Against the wishes of the 27th Jäger Battalion's commander, Maximilian Bayer, who feared the Finns might suffer great losses, on 22 July 1916 the Finnish engineers received a movement order, and the next day they, excluding the German non-commissioned officers and 32 Finns, marched to the Riga–Jelgava Railway and were transported to the Schlamp station, from where they moved to encamp at Sale.
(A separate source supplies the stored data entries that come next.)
-- ==== Sys2Proof/Laws/Frames/Billing.lean ====
section
/-! SUPPORT. What each shared operation of Machine/Billing.lean may change. -/

set_option Elab.async false
set_option linter.unreachableTactic false
set_option linter.unusedTactic false
set_option linter.unusedSimpArgs false

namespace Sys2Proof.Safety

open Sys2Proof.Machine

theorem rangeEnd_changes {w₀ : Nat} {s₀ s : State} (h₀ : Kept w₀ s₀ s)  
    (hw₀ : within (parts [.free, .events, .billed, .heartwood, .recorder, .backup]) w₀ = true := by decide) :
    Kept w₀ s₀ (rangeEnd s) := by
  refine h₀.trans (v := parts [.free, .events, .billed, .heartwood, .recorder, .backup]) ?_ hw₀
  clear h₀ hw₀
  unfold rangeEnd
  try dsimp only
  repeat' first
    | with_reducible first | exact Kept.refl _ _ | assumption
    | with_reducible first | refine applyOffset_changes ?_ | refine emit_changes ?_ _ _ _ | refine evalRate_changes ?_
    | with_reducible refine Kept.ite (fun _ => ?_) (fun _ => ?_)
    | simp only [↓kept_mk]; refine KeptMk.set rfl ?_ ?_
    | apply Upd.of <;> intro hp <;>
        first | exact absurd hp (by decide) | with_reducible rfl | dsimp only
    | split
    | dsimp only [id]

theorem recomputeCheck_changes {w₀ : Nat} {s₀ s : State} (h₀ : Kept w₀ s₀ s)  
    (hw₀ : within (parts [.free, .events, .powerLinks, .powerDie, .heartwood, .display, .tag, .mirror, .recorder, .flash, .tagMem]) w₀ = true := by decide) :
    Kept w₀ s₀ (recomputeCheck s) := by
  refine h₀.trans (v := parts [.free, .events, .powerLinks, .powerDie, .heartwood, .display, .tag, .mirror, .recorder, .flash, .tagMem]) ?_ hw₀
  clear h₀ hw₀
  unfold recomputeCheck
  try dsimp only
  repeat' first
    | with_reducible first | exact Kept.refl _ _ | assumption
    | with_reducible first | refine emit_changes ?_ _ _ _ | refine fatalError_changes ?_ _ _ _
    | with_reducible refine Kept.ite (fun _ => ?_) (fun _ => ?_)
    | split
    | dsimp only [id]

theorem hostSetTime_changes {w₀ : Nat} {s₀ s : State} (h₀ : Kept w₀ s₀ s)  (utc : BitVec 32)
    (hw₀ : within (parts [.free, .pages, .commits, .events, .billed, .heartwood, .recorder, .backup, .flash]) w₀ = true := by decide) :
    Kept w₀ s₀ (hostSetTime utc s) := by
  refine h₀.trans (v := parts [.free, .pages, .commits, .events, .billed, .heartwood, .recorder, .backup, .flash]) ?_ hw₀
  clear h₀ hw₀
  unfold hostSetTime
  try dsimp only
  repeat' first
    | with_reducible first | exact Kept.refl _ _ | assumption
    | with_reducible first | refine evalRate_changes ?_ | refine recordOffset_changes ?_ _
    | with_reducible first | refine setTime_changes ?_ _ _
    | with_reducible refine Kept.ite (fun _ => ?_) (fun _ => ?_)
    | split
    | dsimp only [id]

end Sys2Proof.Safety
end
The next evening, on the 24th, the engineers moved to the rally point at the house of Skudre, 1.5 km from the front, moving through the challenging parts of the terrain as the area was mostly open, and removed all identification markings from their uniforms in order to prevent exposing their nationality. They arrived at around 20 o'clock, and were divided into the infantry squads of the Reserve Jäger Battalion 1, 2-3 men per one. While standard German practice, this annoyed the Finns, who took it as a sign of distrust. This, along the pride of the distinguished Germans, led to a verbal argument.

At 22 o'clock a scouting patrol was sent, to which Finns were not accepted despite multiple of them volunteering.

At 23 o'clock the attacking force arrived and spread out for the attack at the forwardmost German positions, and the rest of the hour was spent in total silence with no speaking and smoking allowed.

==Battle==
The attack began at midnight 25 July 1916, with the engineers' acting commander, lieutenant Basse, staying behind, buying the Finns resentment. The attacking force moved past the German barbed wire, trough the no-mans-land, which was natural meadow with sporadic bushes and ditches, with the second wave 200 meters behind the first. At around the halfway point, 300 meters from the Russians, the Russian infantry and machineguns opened fire, followed by Russian artillery. The attackers took cover and started to advance by rushing, with some digging for cover. The attackers advanced so rapidly that some ended up in the German indirect fire meant to cover their advance.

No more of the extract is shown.